**Task input:**

-- ==== Sys2Proof/Machine/Bells.lean ====
section
/-! DEFINITION. The Bell Controller: admission and removal of strikes, dampers, the echo check, fault and mute
(R87 to R101). -/
namespace Sys2Proof.Machine

def State.bellRec (s : State) (b : Bell) : BellRec := s.bell.bellAt b

/-- Change a bell's record. -/
def State.mapBell (s : State) (b : Bell) (f : BellRec → BellRec) : State := s.setBell b (f (s.bellRec b))

/-- The bell's mute flag: its field of the live settings (R100). -/
def State.muted (s : State) (b : Bell) : Bool := s.hlc.live.bellMutes.getLsbD b.val

/-- Whether the voicing in force gives the bell a damper (R90). -/
def State.hasDamper (s : State) (b : Bell) : Bool :=
  match s.voicingOf b with
  | some v => v.hasDamper
  | none => false

/-- A stroke is done when its pulse and its echo check are over (R96). -/
def Stroke.done (k : Stroke) : Bool := !k.pulseOn && !k.echoOpen

/-- Nothing of a stroke is still to come. -/
def Stroke.over (k : Stroke) : Bool := k.done && !k.stuckDue

/-- Every stroke of the bell is done. -/
def BellRec.allDone (r : BellRec) : Bool := r.strokes.all Stroke.done

/-- The bell's hammer is energised. -/
def BellRec.hammerOn (r : BellRec) : Bool := r.strokes.any (·.pulseOn)

/-! ## Dampers (R91) -/

/-- The damper falls: a LIFTED or RINGING bell becomes QUIET (R91). -/
def BellRec.drop (r : BellRec) : BellRec :=
  { r with
    damperUp := false
    state := match r.state with | .lifted | .ringing => .quiet | other => other }

/-- The ring time has passed since the latest pulse, or the bell has not been struck since its damper was last
lifted (R91). -/
def ringOver (v : Option Voicing) (elapsed : Nat) (r : BellRec) : Bool :=
  !r.struckSinceLift ||
  match v, r.lastStrike with
  | some v, some l => decide (l.elapsed + v.ring ≤ elapsed)
  | _, _ => true

/-- The conditions at which the damper drops (R91). They are those of a bell without a damper too, whose damper a VOICING
commit found up (log entry 78). -/
def dropsNow (s : State) (b : Bell) : Bool :=
  let r := s.bellRec b
  r.damperUp && !r.hammerOn && !(s.bell.strikes.any fun k => k.bell == b) && ringOver (s.voicingOf b) s.tb.elapsed r

/-- Test the bell's damper (R91). -/
def testDamper (b : Bell) (s : State) : State := if dropsNow s b then s.mapBell b BellRec.drop else s

/-- After a strike of the bell has left the queue unstruck: test the damper; a LIFTED bell whose damper stays up is
RINGING when no queued strike of it is past its lift instant (R91), a strike once lifted being past it (log entry 87). -/
def afterRemoval (b : Bell) (s : State) : State :=
  if dropsNow s b then s.mapBell b BellRec.drop
  else if (s.bellRec b).state = .lifted ∧ (s.bell.strikes.any fun k => k.bell == b && k.lifted) = false then
    s.mapBell b fun r => { r with state := .ringing }
  else s

/-! ## Removal (R99) -/

/-- The claim a queued strike has made. -/
def Strike.claim? (k : Strike) : Option ClaimKey := if k.claiming then some (.strike k.bell k.due) else none

/-- The claims that the strikes removed have made. -/
def keysOf (gone : List Strike) : List ClaimKey := gone.filterMap Strike.claim?

/-- The bells of the strikes removed have their dampers tested (R99). -/
def testRemoved (gone : List Strike) (s : State) : State := gone.foldl (fun s k => afterRemoval k.bell s) s

/-- Remove strikes from the queue, withdraw their claims, and test their bells' dampers (R99). -/
def removeStrikes (p : Strike → Bool) (s : State) : State :=
  let gone := s.bell.strikes.filter p
  let keys := keysOf gone
  testRemoved gone (dropKeys keys { s with bell.strikes := s.bell.strikes.filter fun k => !p k })

/-- A strike is dropped at its deadline, or as one refused with OVER_BUDGET (R95, R107). -/
def dropLate (k : Strike) (s : State) : State :=
  let s := s.mapBell k.bell fun r =>
    { r with counters := { r.counters with lateDrops := satInc r.counters.lateDrops } }
  removeStrikes (· == k) (raise (.strikeLate k.bell k.origin k.due) s)

/-! ## Admission (R88) -/

/-- Place a strike after every strike whose due time is earlier or equal. -/
def insertStrike (k : Strike) : List Strike → List Strike
  | [] => [k]
  | j :: js => if j.due ≤ k.due then j :: insertStrike k js else k :: j :: js

/-- Two due times of one bell lie nearer than its recovery (R88). -/
def tooNear (recovery : Nat) (a b : Int) : Bool := decide (a - b < recovery) && decide (b - a < recovery)

/-- The refusal a strike of a bell meets, or none (R88). A bell in FAULT whose mute flag is set too answers FAULT (log entry
62). -/
def strikeRefusal (b : Bell) (due : Int) (s : State) : Option StrikeRefusal :=
  match s.voicingOf b with
  | none => some .unvoiced
  | some v =>
    if (s.bellRec b).state = .fault then some .fault
    else if s.muted b then some .muted
    else if (match (s.bellRec b).nextPermitted with | some t => decide (due < t) | none => false) ||
        (s.bell.strikes.any fun k => k.bell == b && tooNear v.recovery k.due due) then some .tooSoon
    else if Config.strikeDepth ≤ s.bell.strikes.length then some .full
    else none

/-- The counter a refusal raises (R88). -/
def countRefusal (b : Bell) (r : StrikeRefusal) (s : State) : State :=
  match r with
  | .full => { s with bell.queueFull := satInc s.bell.queueFull }
  | .tooSoon => s.mapBell b fun r => { r with counters := { r.counters with tooSoon := satInc r.counters.tooSoon } }
  | .unvoiced | .fault | .muted =>
    s.mapBell b fun r => { r with counters := { r.counters with refused := satInc r.counters.refused } }

/-- A strike as it enters the queue; its deadline is fixed at once when its due time has already passed (R95). -/
def newStrike (b : Bell) (velocity : Nat) (due : Int) (o : StrikeOrigin) (s : State) : Strike :=
  { bell := b, velocity := velocity, due := due, origin := o, claiming := false, lifted := false,
    deadline := if due < s.tb.showTime then some (due + s.hlc.live.lateness) else none }

def admitStrike (k : Strike) (s : State) : State := { s with bell.strikes := insertStrike k s.bell.strikes }

/-- A strike arrives at the Bell Controller and is admitted or refused (R88). -/
def offerStrike (b : Bell) (velocity : Nat) (due : Int) (o : StrikeOrigin) (s : State) : State :=
  match strikeRefusal b due s with
  | some r => countRefusal b r s
  | none => admitStrike (newStrike b velocity due o s) s

/-! ## The end of a stroke, fault and mute -/

/-- Forget the strokes that are over. -/
def BellRec.tidy (r : BellRec) : BellRec := { r with strokes := r.strokes.filter fun k => !k.over }

/-- What the bell does when its latest strike is done: a mute set meanwhile takes effect and the damper drops; a
bell without a damper falls QUIET (R91, R100). A bell that a VOICING commit has given a damper stays RINGING, its damper
down (log entry 78). -/
def whenDone (b : Bell) (s : State) : State :=
  let r := s.bellRec b
  if r.allDone = false then s
  else if r.state ≠ .fault ∧ s.muted b = true then
    s.mapBell b fun r => { r with damperUp := false, state := .muted }
  else if r.state = .ringing ∧ s.hasDamper b = false ∧ r.damperUp = false then
    s.mapBell b fun r => { r with state := .quiet }
  else s

/-- Is the claim a granted strike claim of the bell. -/
def Claim.pulseOf (b : Bell) (c : Claim) : Bool :=
  c.granted && match c.kind with | .strike b' _ _ => b' == b | _ => false

/-- The bell's units go back at the end of its pulse (R109). -/
def releasePulse (b : Bell) (s : State) : State :=
  if s.dbu.claims.any (Claim.pulseOf b) then
    grantPass { s with dbu.claims := s.dbu.claims.filter fun c => !c.pulseOf b }
  else s

/-- A stroke cut short by FAULT is done at once (R96), and its echo window closes at the cut (log entry 48). -/
def Stroke.cut (k : Stroke) : Stroke := if k.pulseOn then { k with pulseOn := false, echoOpen := false } else k

/-- The bell enters FAULT (R96, R97): its pulse is cut short and its units go back, its damper drops, its queued
strikes are discarded, and BELL_FAULT is raised. The strikes leave before the units go back (R94; log entry 94). -/
def enterFault (b : Bell) (why : BellReason) (s : State) : State :=
  let s := s.mapBell b fun r =>
    { r with state := .fault, reason := some why, damperUp := false, strokes := r.strokes.map Stroke.cut }
  let s := removeStrikes (fun k => k.bell == b) s
  raise (.bellFault b why) (releasePulse b s)

/-- A strike is offered to the claim at its claim instant (R93): the due time and the bell's recovery instant, which
is not known while another strike of the bell is claiming, so that two pulses start a recovery apart (log entry 49). -/
def claimDue (k : Strike) (s : State) : Bool :=
  match s.voicingOf k.bell with
  | none => false
  | some v =>
    !k.claiming && decide (k.due ≤ s.tb.showTime) && !(s.bell.strikes.any fun j => j.bell == k.bell && j.claiming) &&
    match (s.bellRec k.bell).lastStrike with
    | some l => decide (l.elapsed + v.recovery ≤ s.tb.elapsed)
    | none => true

/-- A strike's deadline: the one it has, else its due time plus the lateness limit as it now stands (R95). -/
def deadlineOf (k : Strike) (s : State) : Int := k.deadline.getD (k.due + s.hlc.live.lateness)

/-- Mark a queued strike claiming; one that claims at its due time takes the lateness limit at its claim (R95). -/
def markClaiming (k : Strike) (s : State) : State :=
  { s with bell.strikes := s.bell.strikes.map fun j =>
      if j = k then { j with claiming := true, deadline := some (deadlineOf k s) } else j }

/-- A strike makes its claim (R93); one refused with OVER_BUDGET is dropped (R107). -/
def claimStrike (k : Strike) (s : State) : State :=
  match s.voicingOf k.bell with
  | none => s
  | some v =>
    let kind := ClaimKind.strike k.bell k.due k.origin
    match claimAnswer kind v.units s with
    | .taken => makeClaim kind v.units (markClaiming k s)
    | .overBudget | .listFull => dropLate k s

/-- A strike whose lift instant has come and whose lift is still to be made (R90). The instant is taken from the voicing
in force, so a commit that puts it into the past has the lift made at once, and one made under an earlier lead stands (log
entry 87). -/
def liftDue (k : Strike) (s : State) : Bool :=
  match s.voicingOf k.bell with
  | none => false
  | some v => v.hasDamper && !k.lifted && decide (k.due - v.lead ≤ s.tb.showTime)

/-- The damper lifts for a queued strike (R90). -/
def liftFor (k : Strike) (s : State) : State :=
  let s := { s with bell.strikes := s.bell.strikes.map fun j => if j = k then { j with lifted := true } else j }
  s.mapBell k.bell fun r =>
    { r with
      struckSinceLift := r.damperUp && r.struckSinceLift
      damperUp := true
      state := match r.state with | .quiet | .ringing => .lifted | other => other }

/-- Set or clear a bell's mute flag (R100). -/
def setMute (b : Bell) (on : Bool) (s : State) : State :=
  if on then
    let s := { s with hlc.live.bellMutes := s.hlc.live.bellMutes ||| (1#20 <<< b.val) }
    let s := removeStrikes (fun k => k.bell == b) s
    let r := s.bellRec b
    if (r.state = .quiet ∨ r.state = .lifted ∨ r.state = .ringing) ∧ r.allDone = true then
      s.mapBell b fun r => { r with damperUp := false, state := .muted }
    else s
  else
    let s := { s with hlc.live.bellMutes := s.hlc.live.bellMutes &&& ~~~(1#20 <<< b.val) }
    s.mapBell b fun r => { r with state := if r.state = .muted then .quiet else r.state }

/-- A DAMP of one bell acts on a RINGING bell with a damper (R92). -/
def dampBell (b : Bell) (s : State) : State :=
  if (s.bellRec b).state = .ringing ∧ s.hasDamper b = true then s.mapBell b BellRec.drop else s

def dampBells (bs : BitVec 20) (s : State) : State :=
  (List.finRange 20).foldl (fun s b => if bs.getLsbD b.val then dampBell b s else s) s

/-- Take up the voicing, or its absence (R87): without it every queued strike is discarded, every damper drops, and
LIFTED and RINGING bells fall QUIET. New records change no bell's state, one that gains or loses its damper included (log
entry 78). -/
def takeVoicing (v : Option (Vector Voicing 20)) (s : State) : State :=
  match v with
  | some _ => { s with bell.voicing := v }
  | none =>
    let s := removeStrikes (fun _ => true) { s with bell.voicing := none }
    { s with bell.bells := s.bell.bells.map BellRec.drop }

/-- Strikes whose due time show time has reached and that have not claimed at it take the lateness limit as it stands at
the end of that instant (R95). -/
def fixDeadlines (s : State) : State :=
  { s with bell.strikes := s.bell.strikes.map fun k =>
      if k.deadline = none ∧ k.due ≤ s.tb.showTime then { k with deadline := some (k.due + s.hlc.live.lateness) }
      else k }

/-- A strike's deadline has been reached (R95). -/
def Strike.late (now : Int) (k : Strike) : Bool :=
  match k.deadline with
  | some d => decide (d ≤ now)
  | none => false

/-- An echo input goes active: seen in an open window, else spurious (R96, R98). -/
def hearEcho (r : BellRec) : BellRec :=
  if r.strokes.any (fun k => k.echoOpen && k.seen) && !(r.strokes.any fun k => k.echoOpen && !k.seen) then r
  else if r.strokes.any (fun k => k.echoOpen && !k.seen) then
    { r with
      missCount := 0
      strokes := r.strokes.map fun k => if k.echoOpen then { k with seen := true } else k }
  else { r with counters := { r.counters with spurious := satInc r.counters.spurious } }

/-- The hammer pulse of a bell ends (R94). -/
def endPulse (b : Bell) (s : State) : State :=
  let e := s.tb.elapsed
  let s := s.mapBell b fun r =>
    { r with
      state := if r.state = .striking then .ringing else r.state
      strokes := r.strokes.map fun k => if k.pulseOn && decide (k.pulseEnd ≤ e) then { k with pulseOn := false } else k }
  let s := releasePulse b s
  (whenDone b (testDamper b s)).mapBell b BellRec.tidy

/-- An echo window closes with no echo seen: a miss, and the third in a row is a fault (R96). -/
def countMiss (b : Bell) (s : State) : State :=
  let n := (s.bellRec b).missCount
  let s := s.mapBell b fun r =>
    { r with missCount := min 3 (r.missCount + 1), counters := { r.counters with misses := satInc r.counters.misses } }
  if n = 2 then enterFault b .miss s else s

/-- An echo window of a bell closes (R96). -/
def closeEcho (b : Bell) (s : State) : State :=
  let e := s.tb.elapsed
  let due (k : Stroke) : Bool := k.echoOpen && decide (k.echoClose ≤ e)
  let missed := (s.bellRec b).strokes.any fun k => due k && !k.seen
  let s := s.mapBell b fun r =>
    { r with strokes := r.strokes.map fun k => if due k then { k with echoOpen := false } else k }
  let s := if missed then countMiss b s else s
  (whenDone b s).mapBell b BellRec.tidy

/-- The stuck test of a pulse (R97). -/
def testStuck (b : Bell) (s : State) : State :=
  let e := s.tb.elapsed
  let s := s.mapBell b fun r =>
    { r with strokes := r.strokes.map fun k =>
        if k.stuckDue && decide (k.stuckAt ≤ e) then { k with stuckDue := false } else k }
  let s := if s.inm.echo.level.getLsbD b.val then enterFault b .stuck s else s
  (whenDone b s).mapBell b BellRec.tidy

end Sys2Proof.Machine
end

**Your objective:** Looking back over the data above, restate word for word the lines that begin at the line with "def hearEcho (r" and end at the line with "strokes := r.strokes.map fun k => if k.echoOpen", inclusive.

**Task solution:**
def hearEcho (r : BellRec) : BellRec :=
  if r.strokes.any (fun k => k.echoOpen && k.seen) && !(r.strokes.any fun k => k.echoOpen && !k.seen) then r
  else if r.strokes.any (fun k => k.echoOpen && !k.seen) then
    { r with
      missCount := 0
      strokes := r.strokes.map fun k => if k.echoOpen then { k with seen := true } else k }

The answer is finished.